Comment 16 Jesse Barnes 2010-04-06 11:43:26 UTC
*** Bug 26939 has been marked as a duplicate of this bug. ***
Comment 17 zhao jian 2010-04-07 04:51:52 UTC
(In reply to comment #15)
> (In reply to comment #14)
> > Created an attachment (id=34686) [details] [details]
> > avoid queuing flips while flip is pending
> > Can you confirm this fix works for you?
> If with this fix only, openarena can run on G45 platforms in its native mode,
> but fail on pinetrail and 945GM. If use your 7 patch set and a patch that make
> its hang_checker longer and this patch together, openarena can run on G45,
> 945GME and Pinetrail in its native mode. But on 945GM it hangs one time after
> it runs about 10 minutes. After I reboot it, it runs well for nearly an hour.
> So I think this patch works.

Now on 945GM I can reproduce the "hang issue"(in fact it is neither gpu hang nor system hang, but the screen will freeze at one picture without any update). If I restart the X after the "hang issue", and run 3D cases like glxgears, it will still report fps information as normal but we can't see anything on screen, and even the basic command "clear" can't clean the screen. And on one of our G45, though there is no hang, but it will have some mess pictures.(the picture I took with my phone is attached, and if I just use some snapshot software, they are all intact pictures.)
Comment 18 zhao jian 2010-04-07 04:53:27 UTC
Created attachment 34758 [details]
blurred screen on G45
Comment 19 Jesse Barnes 2010-04-12 14:45:27 UTC
Does the corruption (bad OA screen + blank glxgears) appear only after you've hung the display and restarted?

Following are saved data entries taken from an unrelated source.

/-- A battery sample completes, its three entries written at one start of SQ0 (R284): charge,
SOC_SET, the rest band, the protections, the stage (R219, R230, R231, R233). -/
def batSample (s : State) : State :=
  let i := F32.val (s.adcRes 61).value
  let v := F32.val (s.adcRes 62).value
  let vc := F32.val (s.adcRes 63).value
  let at_ := (s.adcRes 61).stamp
  let whole := (s.adcRes 63).written && (s.adcRes 63).scnt == (s.adcRes 61).scnt && (s.adcRes 62).scnt == (s.adcRes 61).scnt
  if s.bat.sampleAt = some at_ ∨ !whole then s
  else
    let dt : Rat := match s.bat.sampleAt with
      | none => 0
      | some t => (toI 64 (at_ + 2 ^ 64 - t % 2 ^ 64) : Rat) / 8000000000
    let ic := if i < 0 then i * q15 (s.og Obj.batEta) else i
    let q1 := s.bat.q - ic * dt
    let q2 := match s.bat.socPend with | none => q1 | some x => s.socCharge ((x : Rat) / 65536)
    let inCue := decide (0 ≤ toI 64 (at_ + 2 ^ 64 - s.tm.cueStart % 2 ^ 64))
    let s1 := s.batSet fun b =>
      { b with vbat := v, ibat := i, vcap := vc, sampleAt := some at_, q := q2, socPend := none,
               sumNow := if inCue then b.sumNow + i else b.sumNow, numNow := if inCue then b.numNow + 1 else b.numNow }
    let (_, vd, vc) := s1.derates
    let s2 := (s1.overRun 3 s1.senseOpen).overRun 4 (decide (vd < 1 / 2 ∨ vc < 1 / 2))
    (((((s2.protTest 0).protTest 1).protTest 2).senseTest).derateTest).batStep

/-- The SOC fraction OCV_TABLE gives at the present VBAT (R231). -/
def ocvSoc (s : State) : Rat :=
  let tb := s.dg Obj.ocvTable
  let e (j : Nat) : Rat := (rd tb (2 * j) 2 : Rat) / 20
  let v := s.bat.vbat
  if v ≤ e 0 then 0
  else if e 16 ≤ v then 1
  else
    match (List.range 16).find? (fun j => decide (e j ≤ v ∧ v < e (j + 1))) with
    | some j => ((j : Rat) + (v - e j) / (e (j + 1) - e j)) / 16
    | none => 1

/-! ### CUE start -/

/-- The battery fields of the report are latched at the start of a CUE (R232). -/
def batLatch (s : State) : State :=
  let b := s.bat
  let i := if b.numNow = 0 then b.ibat else b.sumNow / b.numNow
  (if b.numNow = 0 then s else s.restTrack i).batSet fun b =>
    { b with repV := (satI 0 65535 (floorQ (b.vbat * 20 + 1 / 2))).toNat, repI := ofI 16 (satI (-32767) 32767 (roundAway (i * 20))),
             repSoc := s.soc, repStale := b.numNow == 0, sumNow := 0, numNow := 0 }

/-- The stage at a CUE start, after the actions of R210: the share of an executed record, QUIET, the carrier's release
(R209, R224). A record still in progress leaves the target it found behind, for the case that it is cut. -/
def batCueStart (s : State) : State :=
  let s1 := match s.pwm.cur, s.pwm.done with
    | some r, _ => if r.psv then s.batSet fun b => { b with sT := q15 r.share, sBack := some b.sT } else s
    | none, some r => if r.psv then s.batSet fun b => { b with sT := q15 r.share } else s
    | none, none => s
  let s2 := if s1.pwm.coast = 2 then s1.batSet fun b => { b with sT := 0 } else s1
  if s2.hasStage then ((s2.batLatch.senseTest).batStep).carSync else s2

/-- Admission sets BAT_TEST to 0x00 (R222, Table 08-4); where it was not, the stage leaves RUN for READY. -/
def batAdmitted (s : State) : State :=
  let s1 := s.oset Obj.batTest 0
  if s.og Obj.batTest ≠ 0 ∧ s.bat.st = .run then s1.batEnter .ready else s1.batStep

/-! ### The loop (R224, R226) -/

/-- The local loop owns the duty (R223). -/
def loopOwns (s : State) : Bool := (s.bat.st == .ready || s.bat.st == .run) && s.og Obj.batTest != 1

/-- Set or clear a bit of BAT_FLAGS. -/
def batFlag (i : Nat) (b : Bool) (s : State) : State := s.oset Obj.batFlags (putBit (s.og Obj.batFlags) i b)

/-- The share target in force (R224). -/
def shareTarget (s : State) : Rat :=
  if s.og Obj.batTest = 2 then divQ 3 (s.oq Obj.batPLocal) (s.oq Obj.batPRated) else s.bat.sT

/-- The setpoint slews towards the target since the last execution (R224), or is held at 0 while paused (R221). -/
def shareSlew (s : State) : State :=
  let t := s.tm.tb0
  if s.batHeld then s.batSet fun b => { b with sP := 0, loopAt := some t }
  else
    let ms : Rat := match s.bat.loopAt with | none => 0 | some a => (toI 64 (t + 2 ^ 64 - a % 2 ^ 64) : Rat) / 8000000
    let step := s.oq Obj.pSlew * ms
    let d := s.shareTarget - s.bat.sP
    s.batSet fun b => { b with sP := b.sP + clampQ (-step) step d, loopAt := some t }

/-- The loop's error as a fraction of BAT_I_FS, with the flags of R227 (R226). -/
def batError (s : State) : Rat × State :=
  let b := s.bat
  let vmin := s.oq Obj.batVmin
  let pRef := b.sP * s.oq Obj.batPRated
  let iRef := divQ 4 pRef (if b.vbat < vmin then vmin else b.vbat)
  let lim := s.iLimits
  let i := clampQ (-lim.2) lim.1 iRef
  let (t, vd, vc) := s.derates
  let soc := decide (s.soc ≤ s.og Obj.socMin ∨ s.og Obj.socMax ≤ s.soc)
  (divQ 5 (i - b.ibat) (s.oq Obj.batIFs),
   (((s.batFlag 0 (decide (t < 1))).batFlag 1 (decide (vd < 1 ∨ vc < 1))).batFlag 2 soc).batFlag 3 (i != iRef))

/-- The loop's output drives the duty (R221, R223, R226), the feed-forward duty alone while a cause holds G4 and G5; 64
executions in a row at a duty limit raise BAT_SAT. -/
def batOutput (y : Int) (s : State) : State :=
  let held := s.batHeld
  let d := if held then (s.feedDuty, false) else s.dutyOf ((y : Rat) / 32768)
  let n := if d.2 then min 64 (s.bat.satRun + 1) else 0
  let s1 := ((s.batSet fun b => { b with satRun := n }).batFlag 4 d.2).batFlag 5 held
  let s2 := s1.raiseIf (n == 64) 31 0
  if s2.loopOwns then s2.setDuty d.1 else s2

/-! ### Writes -/

/-- The limits R222 asks for. -/
def batLimitsSet (s : State) : Bool :=
  [Obj.batPRated, Obj.batCap, Obj.iDisMax, Obj.iChgMax, Obj.batVmax].all (fun k => decide (0 < s.oq k)) &&
  decide (s.oq Obj.batVmin < s.oq Obj.vDisTaper ∧ s.oq Obj.vDisTaper ≤ s.oq Obj.vChgTaper ∧
          s.oq Obj.vChgTaper < s.oq Obj.batVmax)

def applyBatMode (v : Nat) (s : State) : Except Nat State :=
  if v ≠ 0 ∧ v ≠ 2 then .error 5
  else if v = 2 ∧ (!s.batLimitsSet || s.og Obj.batCommissioned == 0) then .error 6
  else .ok (s.oset Obj.batMode v).batStep
def applyBatTest (v : Nat) (s : State) : Except Nat State :=
  if 2 < v then .error 5
  else if v ≠ 0 ∧ (!s.batLimitsSet || s.ring.node.admitted) then .error 6
  else .ok (s.oset Obj.batTest v).batStep
def applyBatCmd (v : Nat) (s : State) : Except Nat State :=
  if v ≠ 1 then .error 5
  else .ok (if s.bat.st = .fault ∧ !s.stopPresent then (s.batEnter .ready).batStep else s)
def applySocSet (v : Nat) (s : State) : Except Nat State := .ok (s.batSet fun b => { b with socPend := some v })
/-- The host's duty within DUTY_MIN and DUTY_MAX while it drives the stage by BAT_TEST 0x01 (R223). -/
def hostDuty (s : State) (v : Nat) : Nat :=
  let units (k : Nat) : Nat := (roundAway (q15 (s.og k) * 16 * s.pwm.per)).toNat
  if (s.bat.st = .ready ∨ s.bat.st = .run) ∧ s.og Obj.batTest = 1 then
    max (units Obj.dutyMin) (min v (units Obj.dutyMax)) else v
/-- A host write of the duty (R203, R223). -/
def seatDuty (v : Nat) (s : State) : State := if s.loopOwns then s.ownErr else s.shadowDuty (s.hostDuty v)
def applyShDuty (v : Nat) (s : State) : Except Nat State := .ok (s.seatDuty v)

/-- CAR_MODE (R199): the carrier stops or starts with it. Centre mode asks for an even PER: it is refused while the active or
the pending one is odd (DESIGN CHOICE, 49). -/
def applyCarMode (k v : Nat) (s : State) : Except Nat State :=
  if v = 2 ∧ (s.pwm.per % 2 = 1 ∨ s.pwm.shPer % 2 = 1) then .error 6
  else (s.plainWrite k v).map carSync

/-! ### The delay line (R198) -/

/-- TB0 instants of the edges scheduled on any output. -/
def edgesAhead (s : State) : List Nat :=
  let w := s.pwm
  let at2 (t : Nat) : Nat := s.tm.tb0 + 8 * (t - s.tm.tb2)
  let car := match w.carAt with
    | some a => if w.carRun then (a + 16 * w.per) :: ((s.carEdgeList.drop w.carEdges).map (fun e => a + e.1)) else []
    | none => []
  let byp := match w.bypSt with
    | .delay => [at2 (w.bypAt + s.og Obj.bypDelay)]
    | .pulse | .done => [at2 (w.riseAt + s.og Obj.bypPulse)]
    | .confirm => [at2 (w.riseAt + 1000 * s.og Obj.bypConfirm)]
    | _ => []
  let next := match w.next with | some r => r.evs.map (fun e => s.nextStart + e.2) | none => []
  let g7 := if s.isCell ∧ s.sl.cByte.isSome then [s.nextStart] else []
  w.todo.map (·.2) ++ w.rises.map (·.2) ++ car ++ byp ++ next ++ g7

/-- A waiting tap update takes place in a PWM cycle with no edge within the next 4 PWM cycles. -/
def calSettle (s : State) : State :=
  match s.pwm.calPend with
  | none => s
  | some v =>
    if s.edgesAhead.any (fun t => decide (t < s.tm.tb0 + 64)) then s
    else (s.oset Obj.tapPs v).pwmSet fun w => { w with calPend := none }

end State

end Sys2Proof.Machine
end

How many times did you have to run OA on your G45 to see the problem?

Can you check where X is hanging when this occurs?  I'd guess it's stuck waiting for a vblank or page flip event (so /proc/<pid>/wchan should report "poll_timeout" or similar).

After the hang and X restart, I'd expect you to see "vblank call failed, invalid arg" or something, if so can you instrument the kernel's drm_irq.c file to see where the -EINVAL is coming from?
Comment 20 zhao jian 2010-04-13 03:20:45 UTC
(In reply to comment #19)
> Does the corruption (bad OA screen + blank glxgears) appear only after you've
> hung the display and restarted?
Only on 945GM, the openarena will freeze the screen, but both system and gpu works well, and then I restart the X, the glxgears not displayed. And on the same machine test with a system in mobile hadr disk, and I played three times, didn't find hang issue. Maybe the hang issue on 945GM is caused by the OS installed on it. We will try to reproduce on the new system. 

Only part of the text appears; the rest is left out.